Mapreading
Dan Coxon
THE DAY THE SPERM arrived I was
pulling a double shift. B-Dog was in Vegas for his brother's wedding so they
had me on Paint and Garden Supplies, unloading a pallet of fertilizer sacks. I
arrived at the hospital still wearing my orange apron. The front dusted with
dirt and powdered chicken shit. We called her Paisley, after Jamie's favorite
singer. I didn't have the heart to tell her it was a rug pattern at the store.
Every time we whispered her name I tried not to think of its ochre swirls, swimming
across the weave like giant sperm.
B-Dog never came back from Vegas, and Nigel came down with bronchial pneumonia
after sleeping in his car for a week, so I was back at work sooner than I
liked. Jamie said I should hold out for compassionate leave. Compassion had
nothing to do with it. They were so short of hands they said the store might
have to close.
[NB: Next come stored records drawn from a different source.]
-- ==== Sys2Proof/Machine/CompMem.lean ====
section
/-!
DEFINITION. The compositors' memory: the address spaces of Table 7.3, loads, stores and atomics (R167, R168), and the
words of a Stream Table entry (Table 11.1).
-/
namespace Sys2Proof.Machine

/-! ### Stream Table words -/

def StreamSt.code : StreamSt → Nat
  | .free => 0 | .prefill => 1 | .decode => 2 | .parked => 3 | .moving => 4

/-- The eight words of a Stream Table entry (Table 11.1). -/
def StreamEntry.words (e : StreamEntry) : List Nat :=
  [ e.fallback.toNat * 2 ^ 48 + e.model.toNat * 2 ^ 32 + e.ctx.toNat * 2 ^ 22 + e.sclass.toNat * 2 ^ 19 +
      b2n e.switched * 2 ^ 18 + b2n e.latency * 2 ^ 17 + e.postn.toNat * 2 ^ 13 + e.st.code,
    e.deadline.toNat,
    e.expect.toNat * 2 ^ 35 + e.maxLen.toNat * 2 ^ 18 + e.pos.toNat,
    e.stopset.toNat * 2 ^ 48 + e.btab.toNat,
    e.gen.toNat * 2 ^ 48 + e.tokLog.toNat,
    e.outRing.toNat * 2 ^ 56 + e.prompt.toNat * 2 ^ 39 + e.cookie.toNat,
    e.lastTime.toNat,
    b2n e.stopReq * 2 ^ 63 + e.user.toNat ]

/-- The 64 bytes of an entry. -/
def StreamEntry.bytes (e : StreamEntry) : List Byte := e.words.flatMap (leBytes 8)

/-- Store into word 7, the one word a compositor writes (R267). -/
def StreamEntry.setWord7 (e : StreamEntry) (v : W64) : StreamEntry :=
  { e with stopReq := v.getLsbD 63, user := v.extractLsb' 0 63 }

/-! ### Where an access goes -/

/-- The place of a compositor access. -/
inductive Place where
  | va (a : Nat)
  | platen (pt off : Nat)
  | shared (stack off : Nat)
  | entry (index byte : Nat)
  deriving DecidableEq, Repr

/-- The page of a context address is pinned to a stack. -/
def Ctx.pinnedTo (x : Ctx) (va stack : Nat) : Bool :=
  match x.page va with
  | some p => decide (p.attr.place.toNat = stack)
  | none => false

/-- The logits ring's bounds on a stack of the die (stack map region 0, R107). -/
def Chip.ringBounds (c : Chip) (d : Die) (q sp : Nat) : Bounds :=
  match c.stream d q with
  | some s => (tget [] s.image.stks sp).getD 0 {}
  | none => {}

/-- Table 7.3: the place an address of `n` bytes names, for a thread at a LOC; none is an address fault. -/
def Chip.place (c : Chip) (r : ThreadRef) (t : Thread) (a n : Nat) (store : Bool) : Option Place :=
  if a % n ≠ 0 then none else
  let x := c.ctxOf r.die t.part
  match bits a 63 60 with
  | 0 =>
    if bits a 59 48 ≠ 0 then none
    else if r.loc ≠ 0 && !(c.ctx x).pinnedTo a (r.die.num * 4 + (r.loc - 1)) then none
    else some (.va a)
  | 1 =>
    let pt := bits a 53 48
    let off := bits a 22 0
    if r.loc ≠ 0 ∨ bits a 59 54 ≠ 0 ∨ bits a 47 23 ≠ 0 then none
    else if ((c.platen r.die pt).regions.getD 5 {}).holds off n then some (.platen pt off)
    else none
  | 2 =>
    let sp := if r.loc = 0 then bits a 49 48 else r.loc - 1
    let off := bits a 24 0
    if bits a 59 50 ≠ 0 ∨ bits a 47 25 ≠ 0 then none
    else if sharedBytes < off + n then none
    else if (c.ringBounds r.die t.part sp).meets off n then none
    else some (.shared (r.die.num * 4 + sp) off)
  | 3 =>
    let i := r.die.num * 32768 + bits a 20 6
    let b := bits a 5 0
    if r.loc ≠ 0 ∨ bits a 59 21 ≠ 0 then none
    else
      let e := c.entry i
      if e.st = .free ∨ e.ctx.toNat ≠ x then none
      else if store && decide (b < 56) then none
      else some (.entry i b)
  | _ => none

/-- A load of `n` bytes at a place. -/
def Chip.placeRead (c : Chip) (x : Nat) (d : Die) (n : Nat) : Place → Chip × Except AccFault (List Byte)
  | .va a => c.readVa x a n
  | .platen pt off => (c, .ok (mread c.platenMem (platenKey d pt off) n))
  | .shared st off => (c, .ok (mread c.sharedMem (sharedKey st off) n))
  | .entry i b => (c, .ok (((c.entry i).bytes.drop b).take n))

/-- A store of bytes at a place. -/
def Chip.placeWrite (c : Chip) (x : Nat) (d : Die) (bs : List Byte) : Place → Chip × Option AccFault
  | .va a => c.writeVa x a bs
  | .platen pt off => ({ c with platenMem := mwrite c.platenMem (platenKey d pt off) bs }, none)
  | .shared st off => ({ c with sharedMem := mwrite c.sharedMem (sharedKey st off) bs }, none)
  | .entry i b =>
    let old := ((c.entry i).bytes.drop 56).take 8
    let new := old.take (b - 56) ++ bs ++ old.drop (b - 56 + bs.length)
    (c.modEntry i (fun e => e.setWord7 (BitVec.ofNat 64 (leNat new))), none)

/-- The address fault of an access that breaks Table 7.3 or its alignment. -/
def addrFault (a : Nat) : AccFault := ⟨faultAddr, BitVec.ofNat 52 a⟩

/-- A load: the data come back in the register, the thread waits for it (R159). -/
def Chip.load (c : Chip) (r : ThreadRef) (t : Thread) (d : Reg) (a n : Nat) : Chip :=
  match c.place r t a n false with
  | none => c.memFault r t (addrFault a)
  | some p =>
    let v := c.placeRead (c.ctxOf r.die t.part) r.die n p
    match v.2 with
    | .error f => v.1.memFault r t f
    | .ok bs => v.1.setThread r (some { t.result d (BitVec.ofNat 64 (leNat bs)) {} with wait := .memory })

/-- The bytes of a place as an op's writes are noted; a Stream Table entry is none of them. -/
def Place.out (tid n : Nat) : Place → Option Out
  | .va a => some { space := 0, addr := a, len := n, tid := some tid }
  | .platen pt off => some { space := 1, addr := pt * 2 ^ 23 + off, len := n, tid := some tid }
  | .shared st off => some { space := 2, addr := st % 4 * 2 ^ 25 + off, len := n, tid := some tid }
  | .entry _ _ => none

/-- Two units name one place by a SPACE and an address: stores lie on one die, context memory is shared (R167). -/
def Out.meets (x : Out) (y : Out) (sameDie : Bool) (i : Nat) : Bool :=
  decide (x.space = y.space) && (sameDie || decide (x.space = 0)) && decide (x.addr ≤ y.addr + i) && decide (y.addr + i < x.addr + x.len)

/-- Another thread has stored to byte `i` of an access with neither an atomic nor a semaphore between its store and this thread
(R168): the storing thread made no such operation after it, or this thread none since then.
DEDUCED: log entry 85. -/
def Chip.races (c : Chip) (r : ThreadRef) (t : Thread) (y : Out) (i : Nat) : Bool :=
  [Die.w, Die.e].any (fun d => (List.range 8).any (fun k =>
    match c.op { die := d, part := t.part, pos := 118 + k } with
    | none => false
    | some o => o.outs.any (fun x =>
        x.tid.isSome && !(decide (d = r.die) && decide (k = t.spawn) && decide (x.tid = some t.tid)) && x.meets y (decide (d = r.die)) i &&
        (match x.released with | some n => decide (t.acquired < n) | none => true))))

/-- The bytes a store leaves: a byte that two threads race for is a free byte (R168). -/
def Chip.stored (c : Chip) (r : ThreadRef) (t : Thread) (y : Out) (bs : List Byte) : Chip × List Byte :=
  let f := c.freeBytes bs.length
  if (List.range bs.length).any (c.races r t y) then
    (f.2, bs.zipIdx.map (fun b => if c.races r t y b.2 then f.1.getD b.2 0 else b.1))
  else (c, bs)

/-- A store at a place, noted among the writes of the thread's spawn; the thread waits where a migration copies the page (R101). -/
def Chip.storeAt (c : Chip) (r : ThreadRef) (t t' : Thread) (p : Place) (bs : List Byte) : Chip :=
  let x := c.ctxOf r.die t.part
  match p.out t.tid bs.length with
  | none => (c.placeWrite x r.die bs p).1.setThread r (some t')
  | some y =>
    if decide (y.space = 0) && c.copying x y.addr y.len then c.setThread r (some { t with wait := .memory }) else
    let b := c.stored r t y bs
    let w := b.1.placeWrite x r.die b.2 p
    match w.2 with
    | some f => w.1.memFault r t f
    | none => (w.1.modOp (t.unit r.die) (fun o => { o with outs := o.outs ++ [y] })).setThread r (some t')

/-- A store. -/
def Chip.store (c : Chip) (r : ThreadRef) (t : Thread) (a n : Nat) (v : W64) : Chip :=
  match c.place r t a n true with
  | none => c.memFault r t (addrFault a)
  | some p => c.storeAt r t t.advance p (leBytes n v.toNat)

/-- An atomic: reads 64 bits, stores what `f` gives for them, returns them in the register. -/
def Chip.atomic (c : Chip) (r : ThreadRef) (t : Thread) (d : Reg) (a : Nat) (f : W64 → Option W64) : Chip :=
  match c.place r t a 8 true with
  | none => c.memFault r t (addrFault a)
  | some p =>
    let v := c.placeRead (c.ctxOf r.die t.part) r.die 8 p
    match v.2 with
    | .error e => v.1.memFault r t e
    | .ok bs =>
      let old : W64 := BitVec.ofNat 64 (leNat bs)
      let c := v.1.synced r.die t
      let t := { t with acquired := c.syncs }
      let t' := { t.result d old {} with wait := .memory }
      match f old with
      | none => c.setThread r (some t')
      | some new => c.storeAt r t t' p (leBytes 8 new.toNat)

/-- The address a + IMM. -/
def Thread.ea (t : Thread) (a : Reg) (imm : BitVec 13) : Nat := (t.reg a + imm64 imm).toNat

def execLd64 (t : ThreadRef) (d a : Reg) (imm : BitVec 13) (s : State) : Host.Outcome State Fault Refusal :=
  s.run (fun c => c.issue t (cword 0x40 d a 0 imm.toNat) (fun c x => c.load t x d (x.ea a imm) 8))
def execSt64 (t : ThreadRef) (a b : Reg) (imm : BitVec 13) (s : State) : Host.Outcome State Fault Refusal :=
  s.run (fun c => c.issue t (cword 0x41 0 a b imm.toNat) (fun c x => c.store t x (x.ea a imm) 8 (x.reg b)))
def execLd32 (t : ThreadRef) (d a : Reg) (imm : BitVec 13) (s : State) : Host.Outcome State Fault Refusal :=
  s.run (fun c => c.issue t (cword 0x42 d a 0 imm.toNat) (fun c x => c.load t x d (x.ea a imm) 4))
def execSt32 (t : ThreadRef) (a b : Reg) (imm : BitVec 13) (s : State) : Host.Outcome State Fault Refusal :=
  s.run (fun c => c.issue t (cword 0x43 0 a b imm.toNat) (fun c x => c.store t x (x.ea a imm) 4 (x.reg b)))
def execLd8 (t : ThreadRef) (d a : Reg) (imm : BitVec 13) (s : State) : Host.Outcome State Fault Refusal :=
  s.run (fun c => c.issue t (cword 0x44 d a 0 imm.toNat) (fun c x => c.load t x d (x.ea a imm) 1))
def execSt8 (t : ThreadRef) (a b : Reg) (imm : BitVec 13) (s : State) : Host.Outcome State Fault Refusal :=
  s.run (fun c => c.issue t (cword 0x45 0 a b imm.toNat) (fun c x => c.store t x (x.ea a imm) 1 (x.reg b)))
def execAadd (t : ThreadRef) (d a b : Reg) (s : State) : Host.Outcome State Fault Refusal :=
  s.run (fun c => c.issue t (cword 0x46 d a b 0) (fun c x => c.atomic t x d (x.reg a).toNat (fun v => some (v + x.reg b))))
def execAcas (t : ThreadRef) (d a b : Reg) (s : State) : Host.Outcome State Fault Refusal :=
  s.run (fun c => c.issue t (cword 0x47 d a b 0) (fun c x => c.atomic t x d (x.reg a).toNat (fun v => if v = x.reg d then some (x.reg b) else none)))

end Sys2Proof.Machine
end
Apart from Nigel I was the only one who knew how to mix the
paint.
I worked a six day week. I saw Paisley at nights and on Sundays, when the store
closed for Family Day. Most Sundays Jamie was happy to catch up on sleep while
I watched Paisley, our tiny sperm. Sometimes she'd squirm or whimper or expel
gas from one end or another. Most of the time I had nothing to do but watch.
I'd follow the football with the sound down, a plate of microwaved mini pizza
bagels going cold on the couch beside me. When she needed feeding I woke Jamie.
It was Jamie's Mom who suggested I read to her. I guess that meant they'd been
talking about me. Jamie said she could hear well enough and she'd like the
sound of her daddy's voice. That way she'd know I was something more than the
lingering smell of paint in the mornings. I've never been much of a reader, but
I knew how.
Sure, I said. I can do that.
At first we started with the TV guide, but Paisley didn't seem too interested.
I guess the little wriggler didn't know her ABC from her NBC. I tried the funny
pages next. After she sicked up all over Garfield we moved on. We didn't have
many books in the house. It took me an hour one night to dig up a box of old
hardbacks from the basement. I think they were my father's, or maybe his
father's. Either way they looked dusty and dried out. Something had nested in
the bottom of the box one winter and more than half of them were ruined. Their
pages shredded into a rustling ball dotted with tiny brown pellets of shit.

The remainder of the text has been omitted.